**How to complete this task**
Set down, exactly as written, every line from the top of the records below to the line containing "theorem test_wf_dstart : (Asm.dstart", both ends included, and no others.

═══ Input data ═══

-- ==== Sys2Proof/Tests/Slice0.lean ====
section
/-! SUPPORT. The model's own tests. Expected values are written out from spec/: the vectors V1 to V22 of
95_test_vectors.md, the encodings of 30_encoding.md, and states that meet the hypotheses of the statements. -/

namespace Sys2Proof.Tests

open Sys2Proof Sys2Proof.Machine

/-- The state after the commands. -/
def run (is : List Instr) (s : State) : State :=
  match execAll is s with
  | .next t => t
  | .fault _ => s
  | .refused _ => s

/-- After `CONFIG 7, 5` from reset (V1). -/
def config75 : State := run (configCmds [7, 5] false) State.reset

/-- An encode call open, `R = 010` (30_encoding.md R142, its example). -/
def encoding : State := run [.estart, .ebit true, .ebit false] config75

/-- A decode call of two groups open, one soft value received. -/
def decoding : State := run [.dstart false 4, .dsoft 255] config75

/-- A decode call of one group with all its soft values received. -/
def decoded : State := run [.dstart false 2, .dsoft 255, .dsoft 255] config75

/-- The words still to be taken. -/
def waiting (ws : List Word) (s : State) : State := { s with cmd := ws }

/-! ### WellFormed refuses what does not fit (30_encoding.md R98) -/

theorem test_wf_cpoly : (Asm.cpoly (2 ^ 28)).wellFormed = false := by decide
theorem test_wf_crev : (Asm.crev 2).wellFormed = false := by decide
theorem test_wf_ebit : (Asm.ebit 2).wellFormed = false := by decide
theorem test_wf_dhbit : (Asm.dhbit 2).wellFormed = false := by decide
theorem test_wf_dstart : (Asm.dstart (2 ^ 27) true).wellFormed = false := by decide
theorem test_wf_dsoft : (Asm.dsoft 256).wellFormed = false := by decide
theorem test_wf_largest : (Asm.cpoly (2 ^ 28 - 1)).wellFormed = true ∧ (Asm.dstart (2 ^ 27 - 1) false).wellFormed = true ∧
    (Asm.dsoft 255).wellFormed = true := by decide

/-! ### Decode, one word a command and the words it refuses (30_encoding.md sections 2 to 4) -/

theorem test_decode_cclr : decode 0x10000000 = .ok .cclr := by rfl
theorem test_decode_cpoly : decode 0x2FFFFFFF = .ok (.cpoly 0xFFFFFFF) := by rfl
theorem test_decode_crev : decode 0x30000001 = .ok (.crev true) := by rfl
theorem test_decode_ccommit : decode 0x40000000 = .ok .ccommit := by rfl
theorem test_decode_estart : decode 0x50000000 = .ok .estart := by rfl
theorem test_decode_ebit : decode 0x60000000 = .ok (.ebit false) := by rfl
theorem test_decode_eend : decode 0x70000000 = .ok .eend := by rfl
theorem test_decode_dhbit : decode 0x80000001 = .ok (.dhbit true) := by rfl
theorem test_decode_dstart : decode 0x90100001 = .ok (.dstart false 1048577) := by rfl
theorem test_decode_dstart_hint : decode 0x9FFFFFFF = .ok (.dstart true 0x7FFFFFF) := by rfl
theorem test_decode_dsoft : decode 0xA00000C8 = .ok (.dsoft 200) := by rfl
theorem test_decode_dend : decode 0xB0000000 = .ok .dend := by rfl
theorem test_decode_stat : decode 0xC0000000 = .ok .stat := by rfl
theorem test_decode_srst : decode 0xD0000000 = .ok .srst := by rfl
theorem test_decode_reserved_opcode : decode 0x00000000 = .error (.reservedOpcode 0) ∧
    decode 0xE0000000 = .error (.reservedOpcode 14) ∧ decode 0xF1234567 = .error (.reservedOpcode 15) := by
  exact ⟨rfl, rfl, rfl⟩
theorem test_decode_reserved_bit : decode 0x10000001 = .error (.reservedBit 1) ∧
    decode 0x30000003 = .error (.reservedBit 3) ∧ decode 0x60000002 = .error (.reservedBit 6) ∧
    decode 0xA0000100 = .error (.reservedBit 10) ∧ decode 0xC8000000 = .error (.reservedBit 12) := by
  exact ⟨rfl, rfl, rfl, rfl, rfl⟩
theorem test_decodeTableWord : decodeTableWord 32 0x90000004 = some (.dstart false 4) ∧
    decodeTableWord 32 0xD0000001 = none := by exact ⟨rfl, rfl⟩

/-! ### The assembler (30_encoding.md section 6) -/

theorem test_assembler_comma : parseLine ['D', 'S', 'T', 'A', 'R', 'T', ' ', '0', 'x', '1', '0', ',', ' ', 'H', 'I', 'N', 'T'] =
    some (.cmd (.dstart 16 true)) := by decide
theorem test_assembler_config : ((parseLine ['C', 'O', 'N', 'F', 'I', 'G', '.', 'R', 'E', 'V', ' ', '0', 'o', '7', ',', '0', 'b', '1', '1', '#']).bind
    Line.expand) = some ([.cclr, .cpoly 7, .cpoly 3, .crev true, .ccommit], []) := by decide
theorem test_assembler_error : ((parseLine ['E', 'B', 'I', 'T', ' ', '2']).bind Line.expand) = none := by decide

/-! ### One step or one command at a time -/

/-- V4: a seventeenth polynomial is remembered, its value dropped. -/
theorem test_cpoly_overflow :
    (run (List.replicate 17 (.cpoly 1)) State.reset).stg.spCount = 16 ∧
      (run (List.replicate 17 (.cpoly 1)) State.reset).stg.spOvf = true := by decide
theorem test_cclr : (run [.cpoly 7, .crev true, .cclr] State.reset).stg = State.reset.stg := by decide
theorem test_crev : (run [.crev true] State.reset).stg.sRev = true := by decide
/-- V1: the configuration and the answer of `CCOMMIT`. -/
theorem test_ccommit : config75.cfg.nPoly = 2 ∧ config75.cfg.K = 3 ∧ config75.rsp.getLast? = some 0x00000003 := by decide
/-- V4: the earlier check wins. -/
theorem test_ccommit_zero_first : (run [.cpoly 0, .cpoly 0x1000000, .ccommit] State.reset).rsp.getLast? = some 0x10000000 ∧
    (run [.cpoly 0x1000000, .ccommit] State.reset).rsp.getLast? = some 0x40000000 := by decide
/-- V5: the reversal is over `K` bits. -/
theorem test_taps_reversed : (run (configCmds [7, 1] true) State.reset).cfg.codec.taps = [7, 4] := by decide
/-- V21: `ESTART` while a call is open is refused and does not clear `R`. -/
theorem test_estart_twice : (run [.estart] encoding).enc.R = 2 ∧ (run [.estart] encoding).rsp.getLast? = some 0x30000000 := by
  decide
/-- V6: `enc_step(010, 1)`, the example of R142. -/
theorem test_ebit : (run [.ebit true] encoding).enc.R = 5 ∧ (run [.ebit true] encoding).encOut = [true, true, true, false, false, false] := by
  decide
/-- V7: polynomial order and `REV`. -/
theorem test_ebit_reversed : (run (encodeCmds [true, false, false]) (run (configCmds [6, 1] true) State.reset)).encOut =
    [true, false, true, false, false, true] := by decide
theorem test_eend : (run [.eend] encoding).enc = { encSt := .idle, R := 0 } := by decide
/-- R161: the first bit given ends up highest; `HLEN` saturates. -/
theorem test_dhbit : (run [.dhbit true, .dhbit false, .dhbit false] State.reset).dec.hint = 4 ∧
    (run (List.replicate 33 (.dhbit true)) State.reset).dec.hLen = 31 := by decide
/-- V19: the word and the answer. -/
theorem test_dstart : (run [.dstart false 11] config75).rsp.getLast? = some 0x20000000 ∧
    (run [.dstart false 12] config75).rsp.getLast? = some 0x00000006 := by decide
/-- V19: a `DSTART` that fails has consumed the staged hint. -/
theorem test_dstart_hint : (run [.dhbit true, .dstart false 11] config75).dec.hLen = 0 ∧
    (run [.dhbit true, .dhbit false, .dstart true 4] config75).rsp.getLast? = some 0x20000000 := by decide
/-- V20: column 1. -/
theorem test_dsoft : decoded.dec.pm = [.fin 510, .fin 0, .inf, .inf, .inf, .inf, .inf, .inf] ∧ decoded.dec.C = 1 := by decide
/-- V13: the tie goes to the lower predecessor. -/
theorem test_dsoft_tie : (run [.dstart false 4, .dsoft 128, .dsoft 127, .dsoft 0, .dsoft 0]
    (run (configCmds [1, 1] false) State.reset)).dec.surv = [(1, [false, false]), (2, [false, false])] := by decide
/-- V2: the walk, in forward order. -/
theorem test_dend : (run (decodeOpenCmds [255, 0, 255] none ++ decodeDataCmds [255, 0, 255])
    (run (configCmds [3] false) State.reset)).decOut = [true, true, false] := by decide
/-- V17: a hint that names an unreachable state. -/
theorem test_dend_unreachable : (run (decodeOpenCmds [255, 255, 0, 255] (some [true, true, false]) ++
    decodeDataCmds [255, 255, 0, 255]) config75).rsp.getLast? = some 0x00000006 := by decide
/-- V22. -/
theorem test_stat : (run [.stat] config75).rsp.getLast? = some 0x00004301 ∧
    (run [.stat] (run (configCmds [6, 1] true) State.reset)).rsp.getLast? = some 0x00044301 := by decide
/-- R211, its example: `ESTART; EBIT 1; SRST; STAT`. -/
theorem test_srst : (run [.estart, .ebit true, .srst, .stat] config75).encOut = [true, true] ∧
    (run [.estart, .ebit true, .srst, .stat] config75).rsp.getLast? = some 0x00000000 := by decide
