-- ==== Sys2Proof/Machine/Operands.lean ====
section
/-! DEFINITION. Operand forms: what an operand field names, with its range check (30_encoding.md R92, R93; 60_exceptions.md
R251), the codes of the enumerations, and the parameter tables as the meanings read them. A reader answers `none` exactly
where the command's rule answers `Err(INVALID)`. -/

namespace Sys2Proof.Machine

/-- `valid_line(a)`: `a <= 7` (R137). -/
def lineOf (a : Byte) : Option (Fin 8) :=
  if h : a.toNat < 8 then some ⟨a.toNat, h⟩ else none

/-- `valid_timer(a)`: `a <= 5` (R166). -/
def timerOf (a : Byte) : Option (Fin 6) :=
  if h : a.toNat < 6 then some ⟨a.toNat, h⟩ else none

/-- A prescaler group: `a <= 2` (R151). -/
def groupOf (a : Byte) : Option (Fin 3) :=
  if h : a.toNat < 3 then some ⟨a.toNat, h⟩ else none

/-- A Boolean operand: 0 or 1 (R93). -/
def boolOf : Nat → Option Bool
  | 0 => some false
  | 1 => some true
  | _ => none

/-- A line mode code (R93). -/
def lineModeOf : Nat → Option LineMode
  | 0 => some .irq
  | 1 => some .fiq
  | _ => none

/-- A timer mode code (R93). -/
def timerModeOf : Nat → Option TimerMode
  | 0 => some .oneShot
  | 1 => some .reload
  | _ => none

/-- A divider ratio code (R93). -/
def ratioOf : Nat → Option Ratio
  | 0 => some .div2
  | 1 => some .div4
  | 2 => some .div8
  | 3 => some .div16
  | 4 => some .divx
  | 5 => some .ext4
  | 6 => some .ext5
  | _ => none

/-- A period code (R93). -/
def periodOf : Nat → Option Period
  | 0 => some .twoSecs
  | 1 => some .oneSec
  | 2 => some .halfSec
  | 3 => some .quarterSec
  | _ => none

/-- A capacity: `1 <= a <= RB_SLOTS` (R110). -/
def capacityOf (a : Byte) : Option (BitVec 3) :=
  if 1 ≤ a.toNat ∧ a.toNat ≤ Config.rbSlots then some (a.setWidth 3) else none

/-- A prescaler value: `b <= 255`, then `b[7:0]` (R151). -/
def prescaleOf (b : Half) : Option Byte :=
  if b.toNat ≤ Config.pscMax then some (b.setWidth 8) else none

/-- `ratio_ok(t, r)`, the table of R153. -/
def ratioOk (t : Fin 6) : Ratio → Bool
  | .div2 | .div4 | .div8 | .div16 => true
  | .divx => decide (t.val ≤ 3)
  | .ext4 => decide (t.val = 4)
  | .ext5 => decide (t.val = 5)

/-- A divider operand: the code and then the timer/ratio combination (R102, R152). -/
def dividerOf (t : Fin 6) (b : Half) : Option Ratio :=
  (ratioOf b.toNat).filter (ratioOk t)

/-- The numbers that name a register of the read-back space (R241). -/
def regNumberValid (n : Nat) : Bool :=
  (0x10 ≤ n && n ≤ 0x17) || (0x20 ≤ n && n ≤ 0x24) || (0x30 ≤ n && n ≤ 0x32) || (0x40 ≤ n && n ≤ 0x6F)
    || (0x70 ≤ n && n ≤ 0x74) || (0x80 ≤ n && n ≤ 0x89) || (0x90 ≤ n && n ≤ 0x98)

/-- The 3-bit code of a ratio (R93). -/
def ratioCode : Ratio → BitVec 3
  | .div2 => 0 | .div4 => 1 | .div8 => 2 | .div16 => 3 | .divx => 4 | .ext4 => 5 | .ext5 => 6

/-- The 1-bit code of a timer mode (R93). -/
def timerModeCode : TimerMode → BitVec 1
  | .oneShot => 0 | .reload => 1

/-- The mode bit of a line (R35, R93). -/
def lineModeBit : LineMode → Bool
  | .irq => false | .fiq => true

/-- The row of `PERIOD_TABLE` a meaning writes (R160, R161). -/
def periodRow (p : Period) : PeriodRow := Config.periodTable p

/-- The key code a scan reports for (line, column) (R183). -/
def keyCode (line col : Fin 4) : Nibble := Config.kmLut line col

end Sys2Proof.Machine
end

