-- ==== Sys2Proof/Machine/IntCtl.lean ====
section
/-! DEFINITION. The interrupt controller family (41_interrupt_controller.md). -/

namespace Sys2Proof.Machine

/-- `IC.reset` (R130): modes, masks, dispatch and enables; pending bits and vectors are not written. -/
def icReset (s : State) : State :=
  s.withIc { s.ic with mod := 0x00#8, msk := 0xFF#8, vectored := false, irqEn := false, fiqEn := false }

/-- `IC.cfg_global` (R131). -/
def icCfgGlobal (irq vectored : Bool) (s : State) : State :=
  s.withIc { s.ic with irqEn := irq, vectored := vectored }

/-- `IC.cfg_fiq` (R132). -/
def icCfgFiq (fiq : Bool) (s : State) : State := s.withIc { s.ic with fiqEn := fiq }

/-- `IC.set_line_mode` (R133). -/
def icSetMode (l : Fin 8) (m : LineMode) (s : State) : State :=
  s.withIc { s.ic with mod := setLineBit s.ic.mod l (lineModeBit m) }

/-- `IC.enable` (R134): the line becomes Unmasked. -/
def icEnable (l : Fin 8) (s : State) : State := s.withIc { s.ic with msk := setLineBit s.ic.msk l false }

/-- `IC.disable` (R135): the line becomes Masked. -/
def icDisable (l : Fin 8) (s : State) : State := s.withIc { s.ic with msk := setLineBit s.ic.msk l true }

/-- A handler registered for a line: done by `FSM.SETUP` only (R37, R138). -/
def icRegister (l : Fin 8) (v : VecEntry) (s : State) : State :=
  s.withIc { s.ic with vec := s.ic.vec.set l.val v }

/-- `IC.RESET` (R130). -/
def execIcReset (s : State) : StepResult := done 0 (icReset s)

/-- `IC.CFG_GLOBAL` (R131). -/
def execIcCfgGlobal (a : Byte) (b : Half) (s : State) : StepResult :=
  match boolOf a.toNat, boolOf b.toNat with
  | some irq, some vectored => done 0 (icCfgGlobal irq vectored s)
  | _, _ => failed .invalid s

/-- `IC.CFG_FIQ` (R132). -/
def execIcCfgFiq (a : Byte) (s : State) : StepResult :=
  match boolOf a.toNat with
  | some fiq => done 0 (icCfgFiq fiq s)
  | none => failed .invalid s

/-- `IC.SET_MODE` (R133). -/
def execIcSetMode (a : Byte) (b : Half) (s : State) : StepResult :=
  match lineOf a, lineModeOf b.toNat with
  | some l, some m => done 0 (icSetMode l m s)
  | _, _ => failed .invalid s

/-- `IC.ENABLE` (R134). -/
def execIcEnable (a : Byte) (s : State) : StepResult :=
  match lineOf a with
  | some l => done 0 (icEnable l s)
  | none => failed .invalid s

/-- `IC.DISABLE` (R135). -/
def execIcDisable (a : Byte) (s : State) : StepResult :=
  match lineOf a with
  | some l => done 0 (icDisable l s)
  | none => failed .invalid s

/-- `IC.ACK` (R136). -/
def execIcAck (a : Byte) (s : State) : StepResult :=
  match lineOf a with
  | some l => done 0 (clearPending l s)
  | none => failed .invalid s

end Sys2Proof.Machine
end

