theorem timerModeOf_of_le {b : Half} (h : b.toNat ≤ 1) :
    timerModeOf b.toNat = some (if b = 1#16 then .reload else .oneShot) := by
  rcases eq_zero_or_one_of_toNat_le h with rfl | rfl <;> rfl

/-- In range, a period operand names a row of the table at its default (R161; log 7). -/
theorem periodOf_of_le {b : Half} (h : b.toNat ≤ 3) : ∃ p, periodOf b.toNat = some p ∧ periodRow p =
    { div := if b = 0#16 then .div8 else if b = 1#16 then .div4 else .div2
      count := if b = 3#16 then 31250#16 else 62500#16
      cmp := 1#16 } := by
  have hb : b = 0#16 ∨ b = 1#16 ∨ b = 2#16 ∨ b = 3#16 := by bv_omega
  rcases hb with rfl | rfl | rfl | rfl
  · exact ⟨.twoSecs, rfl, rfl⟩
  · exact ⟨.oneSec, rfl, rfl⟩
  · exact ⟨.halfSec, rfl, rfl⟩
  · exact ⟨.quarterSec, rfl, rfl⟩

/-! ### The commands on a valid group or timer -/

theorem exec_tmSetPrescaler_of_group {a : Byte} {g : Fin 3} (ha : a.toNat = g.val) {b : Half} (hb : b.toNat ≤ 255)
    (s : State) : exec (.tmSetPrescaler a b) s = .next ((tmSetPrescaler g (b.setWidth 8) s).withRes 0) := by
  simp only [exec, execTmSetPrescaler, groupOf_eq ha, prescaleOf_of_le hb, done]

section Timer

variable {a : Byte} {t : Fin 6} (ha : a.toNat = t.val) (s : State)
include ha

theorem exec_tmSetDivider_of_timer {b : Half} {r : Ratio} (hb : b.toNat = (ratioCode r).toNat) :
    exec (.tmSetDivider a b) s =
      .next (if ratioOk t r then (tmSetDivider t r s).withRes 0 else s.withRes (errorWord .invalid)) := by
  simp only [exec, execTmSetDivider, timerOf_eq ha, dividerOf_of_ratio hb]
  cases ratioOk t r <;> rfl

theorem exec_tmSetCount_of_timer (b c : Half) :
    exec (.tmSetCount a b c) s = .next ((tmSetCount t b c s).withRes 0) := by
  simp only [exec, execTmSetCount, timerOf_eq ha, done]

theorem exec_tmSetMode_of_timer {b : Half} {m : TimerMode} (hb : timerModeOf b.toNat = some m) :
    exec (.tmSetMode a b) s = .next ((tmSetMode t m s).withRes 0) := by
  simp only [exec, execTmSetMode, timerOf_eq ha, hb, done]

theorem exec_tmCommit_of_timer : exec (.tmCommit a) s = .next ((tmCommit t s).withRes 0) := by
  simp only [exec, execTmCommit, timerOf_eq ha, done]

theorem exec_tmStart_of_timer : exec (.tmStart a) s = .next ((tmStart t s).withRes 0) := by
  simp only [exec, execTmStart, timerOf_eq ha, done]

theorem exec_tmStop_of_timer : exec (.tmStop a) s = .next ((tmStop t s).withRes 0) := by
  simp only [exec, execTmStop, timerOf_eq ha, done]

theorem exec_tmIsRunning_of_timer :
    exec (.tmIsRunning a) s = .next (s.withRes (if s.tm[t.val].run then 1 else 0)) := by
  simp only [exec, execTmIsRunning, timerOf_eq ha, done]

theorem exec_tmCfgPeriod_of_timer {b c : Half} {p : Period} {m : TimerMode} (hb : periodOf b.toNat = some p)
    (hc : timerModeOf c.toNat = some m) :
    exec (.tmCfgPeriod a b c) s = .next ((tmCfgPeriod t p m s).withRes 0) := by
  simp only [exec, execTmCfgPeriod, timerOf_eq ha, hb, hc, done]

end Timer

/-! ### The refusals -/

theorem exec_tmSetPrescaler_of_invalid {a : Byte} {b : Half} (h : 3 ≤ a.toNat ∨ 256 ≤ b.toNat) (s : State) :
    exec (.tmSetPrescaler a b) s = .next (s.withRes (errorWord .invalid)) := by
  simp only [exec, execTmSetPrescaler]
  rcases h with h | h
  · rw [groupOf_none h]
    rfl
  · rw [prescaleOf_none h]
    cases groupOf a <;> rfl

/-- A timer above 5 is refused by every command that names one (R166). -/
theorem exec_of_bad_timer {a : Byte} (ha : 6 ≤ a.toNat) (b c : Half) (s : State) :
    ∀ i ∈ [Instr.tmSetDivider a b, .tmSetCount a b c, .tmSetMode a b, .tmCommit a, .tmStart a, .tmStop a, .tmIsRunning a,
      .tmCfgPeriod a b c], exec i s = .next (s.withRes (errorWord .invalid)) := by
  simp [exec, execTmSetDivider, execTmSetCount, execTmSetMode, execTmCommit, execTmStart, execTmStop, execTmIsRunning,
    execTmCfgPeriod, timerOf_none ha, failed]

theorem exec_tmSetDivider_of_bad_ratio (a : Byte) {b : Half} (hb : 7 ≤ b.toNat) (s : State) :
    exec (.tmSetDivider a b) s = .next (s.withRes (errorWord .invalid)) := by
  simp only [exec, execTmSetDivider, dividerOf_none _ hb]
  cases timerOf a <;> rfl

theorem exec_tmSetMode_of_bad_mode (a : Byte) {b : Half} (hb : 2 ≤ b.toNat) (s : State) :
    exec (.tmSetMode a b) s = .next (s.withRes (errorWord .invalid)) := by
  simp only [exec, execTmSetMode, timerModeOf_none hb]
  cases timerOf a <;> rfl

theorem exec_tmCfgPeriod_of_bad_period (a : Byte) {b : Half} (c : Half) (hb : 4 ≤ b.toNat) (s : State) :
    exec (.tmCfgPeriod a b c) s = .next (s.withRes (errorWord .invalid)) := by
  simp only [exec, execTmCfgPeriod, periodOf_none hb]
  cases timerOf a <;> rfl

theorem exec_tmCfgPeriod_of_bad_mode (a : Byte) (b : Half) {c : Half} (hc : 2 ≤ c.toNat) (s : State) :
    exec (.tmCfgPeriod a b c) s = .next (s.withRes (errorWord .invalid)) := by
  simp only [exec, execTmCfgPeriod, timerModeOf_none hc]
  cases timerOf a <;> cases periodOf b.toNat <;> rfl

/-! ### The statements -/

/-- Settles O21, by whether the group and the value are in range. -/
theorem tmSetPrescalerWritesItsGroup : Obligations.TmSetPrescalerWritesItsGroup :=
  fun s _ _ => ⟨fun _ ha hb => exec_tmSetPrescaler_of_group ha hb s, fun h => exec_tmSetPrescaler_of_invalid h s⟩

/-- Settles O22: where the operands name a timer and a ratio, `ratioOk_iff` is the table of R153. -/
theorem tmSetDividerFollowsTheRatioTable : Obligations.TmSetDividerFollowsTheRatioTable := by
  intro s a b
  refine ⟨fun t r ha hb => ?_, ?_⟩
  · rw [exec_tmSetDivider_of_timer ha s hb, hb]
    simp only [ratioOk_iff]
    rfl
  · rintro (ha | hb)
    · exact exec_of_bad_timer ha b 0 s _ (by simp)
    · exact exec_tmSetDivider_of_bad_ratio a hb s

/-- Settles O23, by whether the timer and the mode are in range. -/
theorem tmSetCountAndModeWriteOneTimer : Obligations.TmSetCountAndModeWriteOneTimer := by
  intro s a b c
  refine ⟨fun t ha => ⟨exec_tmSetCount_of_timer ha s b c, fun hb => ?_⟩, fun hb => exec_tmSetMode_of_bad_mode a hb s,
    fun ha => ?_⟩
  · exact exec_tmSetMode_of_timer ha s (timerModeOf_of_le hb)
  · have hbad := exec_of_bad_timer ha b c s
    exact ⟨hbad _ (by simp), hbad _ (by simp)⟩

═══

**Answer for this exercise**
-- ==== Sys2Proof/Tests/Slice0.lean ====
section
/-! SUPPORT. The model's own tests. Expected values are written out from spec/: the vectors V1 to V22 of
95_test_vectors.md, the encodings of 30_encoding.md, and states that meet the hypotheses of the statements. -/

namespace Sys2Proof.Tests

open Sys2Proof Sys2Proof.Machine

/-- The state after the commands. -/
def run (is : List Instr) (s : State) : State :=
  match execAll is s with
  | .next t => t
  | .fault _ => s
  | .refused _ => s

/-- After `CONFIG 7, 5` from reset (V1). -/
def config75 : State := run (configCmds [7, 5] false) State.reset

/-- An encode call open, `R = 010` (30_encoding.md R142, its example). -/
def encoding : State := run [.estart, .ebit true, .ebit false] config75

/-- A decode call of two groups open, one soft value received. -/
def decoding : State := run [.dstart false 4, .dsoft 255] config75

/-- A decode call of one group with all its soft values received. -/
def decoded : State := run [.dstart false 2, .dsoft 255, .dsoft 255] config75

/-- The words still to be taken. -/
def waiting (ws : List Word) (s : State) : State := { s with cmd := ws }

/-! ### WellFormed refuses what does not fit (30_encoding.md R98) -/

theorem test_wf_cpoly : (Asm.cpoly (2 ^ 28)).wellFormed = false := by decide
theorem test_wf_crev : (Asm.crev 2).wellFormed = false := by decide
theorem test_wf_ebit : (Asm.ebit 2).wellFormed = false := by decide
theorem test_wf_dhbit : (Asm.dhbit 2).wellFormed = false := by decide
theorem test_wf_dstart : (Asm.dstart (2 ^ 27) true).wellFormed = false := by decide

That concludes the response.